Task prompt
In the records below, find every line that contains "from" and list it.
•••
-- ==== Sys2Proof/Laws/PerInstr.lean ====
section
/-! SUPPORT. Of each constructor: the opcode that the encoder gives it is the one that the decoder reads it from. -/
namespace Sys2Proof.Laws.Coded

/-- Where an instruction has a major opcode, the decoder builds this instruction from that opcode and its fields (R84); `movi` has a rule of its own (R66). -/
def Statement (i : Instr) : Prop :=
  ∀ op e, i.opEnc = some (op, e) → (op = 0x001 ∧ ∃ lit, i = .movi e lit) ∨ (ctorOf op).map (fun k => k e) = some i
•••
Problem solution
/-! SUPPORT. Of each constructor: the opcode that the encoder gives it is the one that the decoder reads it from. -/
/-- Where an instruction has a major opcode, the decoder builds this instruction from that opcode and its fields (R84); `movi` has a rule of its own (R66). -/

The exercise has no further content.